控制臺輸出“First”，“Third”，然后是“Second”。

Libuv 和異步操作

很明顯，libuv 用于處理 Node.js 中的異步操作。對于像處理網(wǎng)絡(luò)請求這樣的異步操作，libuv 依賴于操作系統(tǒng)原生機制。對于沒有本地 OS 支持的異步讀取文件的操作，libuv 則依賴其線程池以確保主線程不被阻塞。然而，這也引發(fā)了一些問題。

• 當(dāng)一個異步任務(wù)在 libuv 中完成時，什么時候 Node 會在調(diào)用棧上運行相關(guān)聯(lián)的回調(diào)函數(shù)？
• Node 是否會等待調(diào)用棧為空后再運行回調(diào)函數(shù)？還是打斷正常執(zhí)行流來運行回調(diào)函數(shù)？
• 像 setTimeout 和 setInterval 這類延遲執(zhí)行回調(diào)函數(shù)的方法又是何時執(zhí)行回調(diào)函數(shù)呢？
• 如果 setTimeout 和 readFile 這類異步任務(wù)同時完成，Node 如何決定哪個回調(diào)函數(shù)先在調(diào)用棧上運行？其中一個會有更多的優(yōu)先級嗎？

所有這些問題都可以通過理解 libuv 核心部分——事件循環(huán)來得到答案。

What is the event loop?

Technically speaking, the event loop is just a C language program. But in Node.js, you can think of it as a design pattern for coordinating the execution of synchronous and asynchronous code.

Visualizing the event loop

The event loop is a loop that runs as long as your Node.js application is running. There are six different queues in each loop, each containing one or more callback functions that need to eventually be executed on the call stack.

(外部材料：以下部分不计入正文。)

-- ==== Sys2Proof/Word.lean ====
section
/-! DEFINITION. The widths of AQM-FSD (00_scope.md R5, R6): every value is an unsigned bit vector. -/

namespace Sys2Proof

/-- A data byte, 8 bits (R5). -/
abbrev Byte := BitVec 8

/-- A 16-bit value: `frameLen`, `calc`, `rxCsum`, a Reading field (R5). -/
abbrev Half := BitVec 16

/-- The width of `index`, 5 bits (R5, `INDEX_W`). -/
abbrev Index := BitVec 5

/-- A step word `W`, 13 bits (30_encoding.md R70). -/
abbrev StepWord := BitVec 13

end Sys2Proof
end

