-- ==== Sys2Proof/Syntax.lean ====
section
/-! DEFINITION. The 15 operations of AQM-FSD (00_scope.md R9, 30_encoding.md R78), one constructor per row of
opcode_table.json. The operand `d` is `in_data`, the only field of the step word that a row leaves to the
stream; `H1_MATCH` and `H2_MATCH` fix it. Everything else an operation reads is a register. -/

namespace Sys2Proof

/-- One operation of the block: what a single step performs (R78). -/
inductive Instr where
  /-- `RESET`, R101. -/
  | reset
  /-- `IDLE`, R102. -/
  | idle
  /-- `H1_MATCH`, R111: `d` is `0x42`. -/
  | h1Match
  /-- `H1_DISCARD`, R112. -/
  | h1Discard (d : Byte)
  /-- `H2_MATCH`, R113: `d` is `0x4D`. -/
  | h2Match
  /-- `H2_RESYNC`, R114. -/
  | h2Resync (d : Byte)
  /-- `LEN_HI`, R115. -/
  | lenHi (d : Byte)
  /-- `LEN_LO_OK`, R116. -/
  | lenLoOk (d : Byte)
  /-- `LEN_LO_BAD`, R117. -/
  | lenLoBad (d : Byte)
  /-- `PAYLOAD_STORE`, R130. -/
  | payloadStore (d : Byte)
  /-- `PAYLOAD_SKIP`, R131. -/
  | payloadSkip (d : Byte)
  /-- `CSUM_HI`, R132. -/
  | csumHi (d : Byte)
  /-- `CSUM_LO_OK`, R133. -/
  | csumLoOk (d : Byte)
  /-- `CSUM_LO_BAD`, R134. -/
  | csumLoBad (d : Byte)
  /-- `PHASE_INVALID`, R103 (model only). -/
  | phaseInvalid (d : Byte)
  deriving DecidableEq, Repr

end Sys2Proof
end

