theorem exec_keeps_sumInv (hp : AtPosition s i) (h : exec i s = .next t) (hs : s.sumInv) : t.sumInv := by
  cases i with
  | phaseInvalid d => exact absurd h fault_ne_next
  | idle | h1Discard d => exact next_inj.1 h ▸ hs
  | h1Match =>
    obtain rfl := next_inj.1 h
    exact (sumInv_iff_of_index_one rfl).2 rfl
  | h2Match =>
    obtain rfl := next_inj.1 h
    have hc := (sumInv_iff_of_index_one hp).1 hs
    exact (sumInv_iff_of_index_two rfl).2 (by simp [hc, zext16, Config.magic1])
  | lenHi d =>
    obtain rfl := next_inj.1 h
    have hc := (sumInv_iff_of_index_two hp).1 hs
    have hlen : (bigEndian d 0x00).toNat = 256 * d.toNat := by simp [toNat_bigEndian]
    have hsum : (s.calcSum + zext16 d).toNat = 0x8F + d.toNat := by
      have := d.isLt
      rw [hc, BitVec.toNat_add_of_lt] <;> simp
      omega
    refine (sumInv_iff_of_index_three rfl).2 ?_
    change (bigEndian d 0x00).toNat % 256 = 0 ∧
      (s.calcSum + zext16 d).toNat = 0x8F + (bigEndian d 0x00).toNat / 256
    omega
  | lenLoOk d =>
    obtain rfl := next_inj.1 h
    obtain ⟨h3, hv⟩ := hp
    obtain ⟨-, hc⟩ := (sumInv_iff_of_index_three h3).1 hs
    have hlen : (lengthWith s.frameLen d).toNat = 256 * (s.frameLen.toNat / 256) + d.toNat := by
      rw [lengthWith, toNat_bigEndian, toNat_highByte]
    have := toNat_of_validLen hv
    have hadd := toNat_add_zext16_le s.calcSum d
    refine (sumInv_iff_of_header_past (by simp)).2 ?_
    change (s.calcSum + zext16 d).toNat ≤
      0x8F + (lengthWith s.frameLen d).toNat + 255 * (min 4 ((lengthWith s.frameLen d).toNat + 2) - 4)
    omega
  | payloadStore d | payloadSkip d =>
    obtain rfl := next_inj.1 h
    obtain ⟨hv, h4, hle⟩ := hp
    exact sumInv_of_payload_byte (s := s) rfl rfl rfl hv h4 hle hs
  | csumHi d =>
    obtain rfl := next_inj.1 h
    obtain ⟨hv, heq⟩ := hp
    have := toNat_of_validLen hv
    have hadd := toNat_index_add_one hv heq.le
    have hb := (sumInv_iff_of_header_past (by omega)).1 hs
    refine (sumInv_iff_of_header_past (hadd ▸ by omega)).2 ?_
    change s.calcSum.toNat ≤
      0x8F + s.frameLen.toNat + 255 * (min (s.index + 1).toNat (s.frameLen.toNat + 2) - 4)
    omega
  | _ =>
    obtain rfl := next_inj.1 h
    exact sumInv_of_index_zero rfl

/-! ### Steps and runs -/

/-- Inside the index range a step completes (R29, R207). -/
theorem stepWith_completes_of_indexInv (hs : s.indexInv) (x : StepInput) : ∃ t, stepWith x s = .next t := by
  have hop := operationFor_eq s x
  rw [stepWith_of_operationFor s hop]
  obtain hnext | ⟨d, hd, -⟩ := exec_cases s _
  · exact hnext
  · rw [hd] at hop
    exact absurd ((phaseOf_none _ _).2 (atPosition_of_operationFor hop)) (phase_ne_none_of_indexInv hs)
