-- ==== Sys2Proof/Syntax.lean ====
section
/-! DEFINITION. The 21 commands of 30_encoding R83, one constructor for each row of
spec/opcode_table.json. Operands other than `sid` are not part of a command word (R80): they stand in
`OPA`, `OPB` and `SNAP`. -/

namespace Sys2Proof

/-- A command. The `sid` of a format S command is the four-bit field of the word, bits 11:8 (R80). -/
inductive Instr where
  | nop
  | clrerr
  | init
  | restore
  | floorAdv
  | actSeed
  | actSnap
  | snapshot
  | checkpoint
  | rollback
  | pityReset
  | streamNew (sid : BitVec 4)
  | drawBounded (sid : BitVec 4)
  | drawRange (sid : BitVec 4)
  | drawBool (sid : BitVec 4)
  | drawChance (sid : BitVec 4)
  | drawFloat (sid : BitVec 4)
  | drawLong (sid : BitVec 4)
  | shuffle (sid : BitVec 4)
  | rollRarity (sid : BitVec 4)
  | genRewards (sid : BitVec 4)
deriving DecidableEq, Repr

/-- The `sid` field of a command: the stream's number in format S, absent in format N (30_encoding R81). -/
def Instr.sid? : Instr → Option (BitVec 4)
  | .nop | .clrerr | .init | .restore | .floorAdv | .actSeed | .actSnap | .snapshot | .checkpoint
  | .rollback | .pityReset => none
  | .streamNew sid | .drawBounded sid | .drawRange sid | .drawBool sid | .drawChance sid
  | .drawFloat sid | .drawLong sid | .shuffle sid | .rollRarity sid | .genRewards sid => some sid

end Sys2Proof
end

• First, there is a timer queue (timer queue. Technically called min-heap), which saves the same number as setTimeout Callback functions related to setInterval.
• Secondly, there is an I/O queue (I/O queue), which contains callback functions related to all asynchronous methods, such as fs and http modules related methods provided.
• The third one is the check queue, which holds the callback function related to the setImmediate function, which is a Node-specific function.
• The fourth is the close queue (close queue), which saves the callback function associated with the asynchronous task closing event.

Finally, there are two different queues forming the microtask queue.

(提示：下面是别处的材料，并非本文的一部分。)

-- ==== Sys2Proof/Machine/Reward.lean ====
section
/-! DEFINITION. RewardGenerator: the rarity roll, the pity timer and the pool selection of 44_reward. -/

namespace Sys2Proof.Machine

/-- The offset that a roll adds: none when `CTRL.PITY_DIS` is 1 (44_reward R192). -/
def State.rollOffset (s : State) : Int := if s.block.cfg.pityDis then 0 else s.block.pityOffset.toInt

/-- The rarity of `v` = roll + offset (44_reward R192), on exact integers. -/
def rarityOf (c : RewardConfig) (v : Int) : Rarity :=
  if v < c.rarePct.toInt then .rare
  else if v < c.rarePct.toInt + c.uncPct.toInt then .uncommon
  else .common

/-- The pity offset after a roll of that rarity (44_reward R192): `PITY_START` on RARE, unchanged on
UNCOMMON, lowered by `PITY_STEP` and clamped at `PITY_FLOOR` on COMMON. -/
def nextPityOffset (c : RewardConfig) (off : BitVec 16) : Rarity → BitVec 16
  | .rare => c.pityStart
  | .uncommon => off
  | .common => BitVec.ofInt 16 (max (off.toInt - (c.pityStep.toNat : Int)) c.pityFloor.toInt)

/-- The pity update after a roll; none when `CTRL.PITY_DIS` is 1 (44_reward R192). -/
def State.updatePity (r : Rarity) (s : State) : State :=
  if s.block.cfg.pityDis then s else s.setPityOffset (nextPityOffset s.block.cfg s.block.pityOffset r)

/-- `RollRarity(i)` (44_reward R192): the rarity and the roll before the offset. -/
def rollRarity (i : StreamId) (s : State) : Res State (Rarity × Int) :=
  (onRow i (drawRange s.params 0 99) s).bind fun roll s =>
    let r := rarityOf s.block.cfg (roll + s.rollOffset)
    .ok (r, roll) (s.updatePity r)

/-- `(r, roll) <- RollRarity(sid); RES0 <- r; RES1 <- roll` (44_reward R193). -/
def rollRarityRule (i : StreamId) (s : State) : Res State Unit :=
  (rollRarity i s).bind fun rr s => .ok () ((s.setRes0 (zeroExtended rr.1.code)).setRes1 (toU64 rr.2))

/-- `ROLL_RARITY sid` (44_reward R193). -/
def execRollRarity (sid : BitVec 4) (s : State) : Host.Outcome State Fault Refusal :=
  runStream sid rollRarityRule s

/-- `PITY_OFFSET <- PITY_START` (44_reward R195). -/
def pityResetRule (s : State) : Res State Unit := .ok () (s.setPityOffset s.block.cfg.pityStart)

/-- `PITY_RESET` (44_reward R195). -/
def execPityReset (s : State) : Host.Outcome State Fault Refusal := runAlways pityResetRule s

/-- The slots `REWARD[0..k-1]` that a batch has filled before slot `k`. -/
def State.earlier (s : State) (k : Nat) : List RewardSlot := s.block.reward.toList.take k

/-- `REWARD[k] <- v`. -/
def State.setReward (k : Nat) (v : RewardSlot) (s : State) : State :=
  s.setRewards (s.block.reward.setIfInBounds k v)

/-- How many of the earlier slots have that rarity (44_reward R194: `taken`). -/
def taken (r : Rarity) (slots : List RewardSlot) : Nat := slots.countP fun t => decide (t.rarity = r)

/-- Duplicates: same rarity and same index (44_reward R196). -/
def isDuplicate (r : Rarity) (idx : BitVec 31) (slots : List RewardSlot) : Bool :=
  slots.any fun t => decide (t.rarity = r ∧ t.index = idx)

/-- The duplicate loop of 44_reward R194: the index is drawn again, from the same pool, with no new roll.
Every pass counts a draw, so the fuel of `Config.duplicateFuel` does not run out (log 10). -/
def pickIndex (i : StreamId) (r : Rarity) (slots : List RewardSlot) : Nat → State → Res State (BitVec 31)
  | 0, _ => .stuck
  | fuel + 1, s =>
    (onRow i (drawRange s.params 0 ((s.block.cfg.poolSize r : Int) - 1)) s).bind fun v s =>
      if isDuplicate r (BitVec.ofInt 31 v) slots then pickIndex i r slots fuel s
      else .ok (BitVec.ofInt 31 v) s

/-- The upgrade draw of slot `k` inside the slot, made in `UPG_MODE` 1 (44_reward R194, R198). -/
def upgradeInSlot (i : StreamId) (s : State) : Res State Bool :=
  if s.block.cfg.upgMode = 1 then onRow i (drawChance s.params s.block.cfg.upgP) s else .ok false s

/-- One slot of a batch (44_reward R194). An empty pool is `E_BAD_ARG`, an exhausted one
`E_POOL_EXHAUSTED` (R197), both after the roll. -/
def genSlot (i : StreamId) (k : Nat) (s : State) : Res State Unit :=
  (rollRarity i s).bind fun rr s =>
    if s.block.cfg.poolSize rr.1 = 0 then .raised .badArg s
    else if s.block.cfg.poolSize rr.1 ≤ taken rr.1 (s.earlier k) then .raised .poolExhausted s
    else
      (pickIndex i rr.1 (s.earlier k) Config.duplicateFuel s).bind fun idx s =>
      (upgradeInSlot i s).bind fun upg s =>
      .ok () (s.setReward k ⟨idx, rr.1, upg, true⟩)

/-- `n` slots from slot `k` on (44_reward R194). -/
def genSlots (i : StreamId) : (n k : Nat) → State → Res State Unit
  | 0, _, s => .ok () s
  | n + 1, k, s => (genSlot i k s).bind fun _ s => genSlots i n (k + 1) s

/-- `REWARD[k].UPG <- v`. -/
def State.setUpgrade (k : Nat) (v : Bool) (s : State) : State :=
  s.setReward k { s.block.reward.getD k RewardSlot.empty with upg := v }

/-- The upgrade draws after the last slot, `n` slots from slot `k` on (44_reward R194, `UPG_MODE` 2). -/
def upgradeSlots (i : StreamId) : (n k : Nat) → State → Res State Unit
  | 0, _, s => .ok () s
  | n + 1, k, s =>
    (onRow i (drawChance s.params s.block.cfg.upgP) s).bind fun b s =>
      upgradeSlots i n (k + 1) (s.setUpgrade k b)

/-- The upgrade draws of the whole batch, made in `UPG_MODE` 2. -/
def upgradeBatch (i : StreamId) (n : Nat) (s : State) : Res State Unit :=
  if s.block.cfg.upgMode = 2 then upgradeSlots i n 0 s else .ok () s

/-- `for k in 0 .. 15: REWARD[k] <- 0` (44_reward R194). -/
def State.clearRewards (s : State) : State := s.setRewards (Vector.replicate 16 RewardSlot.empty)

/-- The rule of `GEN_REWARDS` (44_reward R194). -/
def genRewardsRule (i : StreamId) (s : State) : Res State Unit :=
  if rewardDepth < s.countOperand then .raised .badArg s
  else if s.block.cfg.upgMode = 3 then .raised .badArg s
  else
    (genSlots i s.countOperand 0 s.clearRewards).bind fun _ t =>
    (upgradeBatch i s.countOperand t).bind fun _ t =>
    .ok () (t.setRes0 (BitVec.ofNat 64 s.countOperand))

/-- `GEN_REWARDS sid` (44_reward R194). -/
def execGenRewards (sid : BitVec 4) (s : State) : Host.Outcome State Fault Refusal :=
  runStream sid genRewardsRule s

end Sys2Proof.Machine
end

• nextTick queue stores the callback function associated with the process.nextTick function.
• The Promise queue stores the callback functions associated with local Promise in JavaScript.

It should be noted that timers, I/O, check and close queues all belong to libuv. However, the two microtask queues do not belong to libuv. Nonetheless, they still play an important role in the Node runtime environment and play an important role in the order in which callbacks are executed. Having said that, let’s understand how the event loop works.

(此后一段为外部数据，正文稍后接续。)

@[simp] theorem setRow_params (i : StreamId) (r : Row) : (s.setRow i r).params = s.params := rfl
@[simp] theorem setRow_moves (i : StreamId) (r : Row) : (s.setRow i r).moves = s.moves := rfl
@[simp] theorem setRow_readData (i : StreamId) (r : Row) : (s.setRow i r).readData = s.readData := rfl
@[simp] theorem setRow_resets (i : StreamId) (r : Row) : (s.setRow i r).resets = s.resets := rfl
@[simp] theorem setRow_cmd (i : StreamId) (r : Row) : (s.setRow i r).block.cmd = s.block.cmd := rfl
@[simp] theorem setRow_status (i : StreamId) (r : Row) : (s.setRow i r).block.status = s.block.status := rfl
@[simp] theorem setRow_opa (i : StreamId) (r : Row) : (s.setRow i r).block.opa = s.block.opa := rfl
@[simp] theorem setRow_opb (i : StreamId) (r : Row) : (s.setRow i r).block.opb = s.block.opb := rfl
@[simp] theorem setRow_res0 (i : StreamId) (r : Row) : (s.setRow i r).block.res0 = s.block.res0 := rfl
@[simp] theorem setRow_res1 (i : StreamId) (r : Row) : (s.setRow i r).block.res1 = s.block.res1 := rfl
@[simp] theorem setRow_shadow (i : StreamId) (r : Row) : (s.setRow i r).block.shadow = s.block.shadow := rfl
@[simp] theorem setRow_cfg (i : StreamId) (r : Row) : (s.setRow i r).block.cfg = s.block.cfg := rfl
@[simp] theorem setRow_pityOffset (i : StreamId) (r : Row) : (s.setRow i r).block.pityOffset = s.block.pityOffset := rfl
@[simp] theorem setRow_snap (i : StreamId) (r : Row) : (s.setRow i r).block.snap = s.block.snap := rfl
@[simp] theorem setRow_reward (i : StreamId) (r : Row) : (s.setRow i r).block.reward = s.block.reward := rfl
@[simp] theorem setRow_items (i : StreamId) (r : Row) : (s.setRow i r).block.items = s.block.items := rfl
@[simp] theorem setRow_item (i : StreamId) (r : Row) (j : Nat) : (s.setRow i r).item j = s.item j := rfl
@[simp] theorem setRow_baseSeed (i : StreamId) (r : Row) : (s.setRow i r).block.mgr.baseSeed = s.block.mgr.baseSeed := rfl
@[simp] theorem setRow_floor (i : StreamId) (r : Row) : (s.setRow i r).block.mgr.floor = s.block.mgr.floor := rfl
@[simp] theorem setRow_act (i : StreamId) (r : Row) : (s.setRow i r).block.mgr.act = s.block.mgr.act := rfl

@[simp] theorem setManagerRegs_params (w : Word) (f : BitVec 32) (a : BitVec 8) : (s.setManagerRegs w f a).params = s.params := rfl
@[simp] theorem setManagerRegs_moves (w : Word) (f : BitVec 32) (a : BitVec 8) : (s.setManagerRegs w f a).moves = s.moves := rfl
@[simp] theorem setManagerRegs_readData (w : Word) (f : BitVec 32) (a : BitVec 8) : (s.setManagerRegs w f a).readData = s.readData := rfl
@[simp] theorem setManagerRegs_resets (w : Word) (f : BitVec 32) (a : BitVec 8) : (s.setManagerRegs w f a).resets = s.resets := rfl
@[simp] theorem setManagerRegs_cmd (w : Word) (f : BitVec 32) (a : BitVec 8) : (s.setManagerRegs w f a).block.cmd = s.block.cmd := rfl
@[simp] theorem setManagerRegs_status (w : Word) (f : BitVec 32) (a : BitVec 8) : (s.setManagerRegs w f a).block.status = s.block.status := rfl
@[simp] theorem setManagerRegs_opa (w : Word) (f : BitVec 32) (a : BitVec 8) : (s.setManagerRegs w f a).block.opa = s.block.opa := rfl
@[simp] theorem setManagerRegs_opb (w : Word) (f : BitVec 32) (a : BitVec 8) : (s.setManagerRegs w f a).block.opb = s.block.opb := rfl
@[simp] theorem setManagerRegs_res0 (w : Word) (f : BitVec 32) (a : BitVec 8) : (s.setManagerRegs w f a).block.res0 = s.block.res0 := rfl
@[simp] theorem setManagerRegs_res1 (w : Word) (f : BitVec 32) (a : BitVec 8) : (s.setManagerRegs w f a).block.res1 = s.block.res1 := rfl
@[simp] theorem setManagerRegs_mgr (w : Word) (f : BitVec 32) (a : BitVec 8) : (s.setManagerRegs w f a).block.mgr = { s.block.mgr with baseSeed := w, floor := f, act := a } := rfl
@[simp] theorem setManagerRegs_shadow (w : Word) (f : BitVec 32) (a : BitVec 8) : (s.setManagerRegs w f a).block.shadow = s.block.shadow := rfl
@[simp] theorem setManagerRegs_cfg (w : Word) (f : BitVec 32) (a : BitVec 8) : (s.setManagerRegs w f a).block.cfg = s.block.cfg := rfl
@[simp] theorem setManagerRegs_pityOffset (w : Word) (f : BitVec 32) (a : BitVec 8) : (s.setManagerRegs w f a).block.pityOffset = s.block.pityOffset := rfl
@[simp] theorem setManagerRegs_snap (w : Word) (f : BitVec 32) (a : BitVec 8) : (s.setManagerRegs w f a).block.snap = s.block.snap := rfl
@[simp] theorem setManagerRegs_reward (w : Word) (f : BitVec 32) (a : BitVec 8) : (s.setManagerRegs w f a).block.reward = s.block.reward := rfl
@[simp] theorem setManagerRegs_items (w : Word) (f : BitVec 32) (a : BitVec 8) : (s.setManagerRegs w f a).block.items = s.block.items := rfl
@[simp] theorem setManagerRegs_row (w : Word) (f : BitVec 32) (a : BitVec 8) (j : StreamId) : (s.setManagerRegs w f a).row j = s.row j := rfl
@[simp] theorem setManagerRegs_item (w : Word) (f : BitVec 32) (a : BitVec 8) (j : Nat) : (s.setManagerRegs w f a).item j = s.item j := rfl

@[simp] theorem setFloor_params (f : BitVec 32) : (s.setFloor f).params = s.params := rfl
@[simp] theorem setFloor_moves (f : BitVec 32) : (s.setFloor f).moves = s.moves := rfl
@[simp] theorem setFloor_readData (f : BitVec 32) : (s.setFloor f).readData = s.readData := rfl
@[simp] theorem setFloor_resets (f : BitVec 32) : (s.setFloor f).resets = s.resets := rfl
@[simp] theorem setFloor_cmd (f : BitVec 32) : (s.setFloor f).block.cmd = s.block.cmd := rfl
@[simp] theorem setFloor_status (f : BitVec 32) : (s.setFloor f).block.status = s.block.status := rfl
@[simp] theorem setFloor_opa (f : BitVec 32) : (s.setFloor f).block.opa = s.block.opa := rfl
@[simp] theorem setFloor_opb (f : BitVec 32) : (s.setFloor f).block.opb = s.block.opb := rfl
@[simp] theorem setFloor_res0 (f : BitVec 32) : (s.setFloor f).block.res0 = s.block.res0 := rfl
@[simp] theorem setFloor_res1 (f : BitVec 32) : (s.setFloor f).block.res1 = s.block.res1 := rfl
@[simp] theorem setFloor_mgr (f : BitVec 32) : (s.setFloor f).block.mgr = { s.block.mgr with floor := f } := rfl
@[simp] theorem setFloor_shadow (f : BitVec 32) : (s.setFloor f).block.shadow = s.block.shadow := rfl
@[simp] theorem setFloor_cfg (f : BitVec 32) : (s.setFloor f).block.cfg = s.block.cfg := rfl
@[simp] theorem setFloor_pityOffset (f : BitVec 32) : (s.setFloor f).block.pityOffset = s.block.pityOffset := rfl
@[simp] theorem setFloor_snap (f : BitVec 32) : (s.setFloor f).block.snap = s.block.snap := rfl
@[simp] theorem setFloor_reward (f : BitVec 32) : (s.setFloor f).block.reward = s.block.reward := rfl
@[simp] theorem setFloor_items (f : BitVec 32) : (s.setFloor f).block.items = s.block.items := rfl
@[simp] theorem setFloor_row (f : BitVec 32) (j : StreamId) : (s.setFloor f).row j = s.row j := rfl
@[simp] theorem setFloor_item (f : BitVec 32) (j : Nat) : (s.setFloor f).item j = s.item j := rfl

@[simp] theorem setAct_params (a : BitVec 8) : (s.setAct a).params = s.params := rfl
@[simp] theorem setAct_moves (a : BitVec 8) : (s.setAct a).moves = s.moves := rfl
@[simp] theorem setAct_readData (a : BitVec 8) : (s.setAct a).readData = s.readData := rfl
@[simp] theorem setAct_resets (a : BitVec 8) : (s.setAct a).resets = s.resets := rfl
@[simp] theorem setAct_cmd (a : BitVec 8) : (s.setAct a).block.cmd = s.block.cmd := rfl
@[simp] theorem setAct_status (a : BitVec 8) : (s.setAct a).block.status = s.block.status := rfl
@[simp] theorem setAct_opa (a : BitVec 8) : (s.setAct a).block.opa = s.block.opa := rfl
@[simp] theorem setAct_opb (a : BitVec 8) : (s.setAct a).block.opb = s.block.opb := rfl
@[simp] theorem setAct_res0 (a : BitVec 8) : (s.setAct a).block.res0 = s.block.res0 := rfl
@[simp] theorem setAct_res1 (a : BitVec 8) : (s.setAct a).block.res1 = s.block.res1 := rfl
@[simp] theorem setAct_mgr (a : BitVec 8) : (s.setAct a).block.mgr = { s.block.mgr with act := a } := rfl
@[simp] theorem setAct_shadow (a : BitVec 8) : (s.setAct a).block.shadow = s.block.shadow := rfl
@[simp] theorem setAct_cfg (a : BitVec 8) : (s.setAct a).block.cfg = s.block.cfg := rfl
@[simp] theorem setAct_pityOffset (a : BitVec 8) : (s.setAct a).block.pityOffset = s.block.pityOffset := rfl
@[simp] theorem setAct_snap (a : BitVec 8) : (s.setAct a).block.snap = s.block.snap := rfl
@[simp] theorem setAct_reward (a : BitVec 8) : (s.setAct a).block.reward = s.block.reward := rfl
@[simp] theorem setAct_items (a : BitVec 8) : (s.setAct a).block.items = s.block.items := rfl
@[simp] theorem setAct_row (a : BitVec 8) (j : StreamId) : (s.setAct a).row j = s.row j := rfl
@[simp] theorem setAct_item (a : BitVec 8) (j : Nat) : (s.setAct a).item j = s.item j := rfl

@[simp] theorem setMgr_params (m : Manager) : (s.setMgr m).params = s.params := rfl
@[simp] theorem setMgr_moves (m : Manager) : (s.setMgr m).moves = s.moves := rfl
@[simp] theorem setMgr_readData (m : Manager) : (s.setMgr m).readData = s.readData := rfl
@[simp] theorem setMgr_resets (m : Manager) : (s.setMgr m).resets = s.resets := rfl
@[simp] theorem setMgr_cmd (m : Manager) : (s.setMgr m).block.cmd = s.block.cmd := rfl
@[simp] theorem setMgr_status (m : Manager) : (s.setMgr m).block.status = s.block.status := rfl
@[simp] theorem setMgr_opa (m : Manager) : (s.setMgr m).block.opa = s.block.opa := rfl
@[simp] theorem setMgr_opb (m : Manager) : (s.setMgr m).block.opb = s.block.opb := rfl
@[simp] theorem setMgr_res0 (m : Manager) : (s.setMgr m).block.res0 = s.block.res0 := rfl
@[simp] theorem setMgr_res1 (m : Manager) : (s.setMgr m).block.res1 = s.block.res1 := rfl
@[simp] theorem setMgr_mgr (m : Manager) : (s.setMgr m).block.mgr = m := rfl
@[simp] theorem setMgr_shadow (m : Manager) : (s.setMgr m).block.shadow = s.block.shadow := rfl
@[simp] theorem setMgr_cfg (m : Manager) : (s.setMgr m).block.cfg = s.block.cfg := rfl
@[simp] theorem setMgr_pityOffset (m : Manager) : (s.setMgr m).block.pityOffset = s.block.pityOffset := rfl
@[simp] theorem setMgr_snap (m : Manager) : (s.setMgr m).block.snap = s.block.snap := rfl
@[simp] theorem setMgr_reward (m : Manager) : (s.setMgr m).block.reward = s.block.reward := rfl
@[simp] theorem setMgr_items (m : Manager) : (s.setMgr m).block.items = s.block.items := rfl
@[simp] theorem setMgr_row (m : Manager) (j : StreamId) : (s.setMgr m).row j = m.row j := rfl
@[simp] theorem setMgr_item (m : Manager) (j : Nat) : (s.setMgr m).item j = s.item j := rfl

@[simp] theorem setShadow_params (m : Manager) : (s.setShadow m).params = s.params := rfl
@[simp] theorem setShadow_moves (m : Manager) : (s.setShadow m).moves = s.moves := rfl
@[simp] theorem setShadow_readData (m : Manager) : (s.setShadow m).readData = s.readData := rfl
@[simp] theorem setShadow_resets (m : Manager) : (s.setShadow m).resets = s.resets := rfl
@[simp] theorem setShadow_cmd (m : Manager) : (s.setShadow m).block.cmd = s.block.cmd := rfl
@[simp] theorem setShadow_status (m : Manager) : (s.setShadow m).block.status = s.block.status := rfl
@[simp] theorem setShadow_opa (m : Manager) : (s.setShadow m).block.opa = s.block.opa := rfl
@[simp] theorem setShadow_opb (m : Manager) : (s.setShadow m).block.opb = s.block.opb := rfl
@[simp] theorem setShadow_res0 (m : Manager) : (s.setShadow m).block.res0 = s.block.res0 := rfl
@[simp] theorem setShadow_res1 (m : Manager) : (s.setShadow m).block.res1 = s.block.res1 := rfl
@[simp] theorem setShadow_mgr (m : Manager) : (s.setShadow m).block.mgr = s.block.mgr := rfl
@[simp] theorem setShadow_shadow (m : Manager) : (s.setShadow m).block.shadow = m := rfl
@[simp] theorem setShadow_cfg (m : Manager) : (s.setShadow m).block.cfg = s.block.cfg := rfl
@[simp] theorem setShadow_pityOffset (m : Manager) : (s.setShadow m).block.pityOffset = s.block.pityOffset := rfl
@[simp] theorem setShadow_snap (m : Manager) : (s.setShadow m).block.snap = s.block.snap := rfl
@[simp] theorem setShadow_reward (m : Manager) : (s.setShadow m).block.reward = s.block.reward := rfl
@[simp] theorem setShadow_items (m : Manager) : (s.setShadow m).block.items = s.block.items := rfl
@[simp] theorem setShadow_row (m : Manager) (j : StreamId) : (s.setShadow m).row j = s.row j := rfl
@[simp] theorem setShadow_item (m : Manager) (j : Nat) : (s.setShadow m).item j = s.item j := rfl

How does the event loop work?

The arrow in the picture is a hint, but it may not be easy to understand. Let me explain the queue priority order. The first thing to know is that all user-written synchronous JavaScript code takes precedence over asynchronous code. This means that the event loop only functions when the call stack is empty.

In the event loop, the order of execution follows certain rules. There are still some rules that need to be mastered. Let’s take a look at them one by one:

1. Execute all callback functions in the microtask queue. First the tasks in the nextTick queue, then the tasks in the Promise queue.
2. Execute all callback functions in the timer queue.
3. If there is a callback function in the microtask queue, all callback functions in the microtask queue will be executed after each callback function is executed in the timer queue. First the tasks in the nextTick queue, then the tasks in the Promise queue.
4. Execute all callback functions in the I/O queue.
5. If there are callback functions in the microtask queue, all callback functions in the microtask queue will be executed sequentially in the order of nextTick queue and then Promise queue.
6. Execute all callback functions in the check queue.
7. If there is a callback function in the microtask queue, all callback functions in the microtask queue will be executed after checking each callback in the queue. First the tasks in the nextTick queue, then the tasks in the Promise queue.
8. Execute all callback functions in the close queue.
9. At the end of the same loop, execute the microtask queue again. First the tasks in the nextTick queue, then the tasks in the Promise queue.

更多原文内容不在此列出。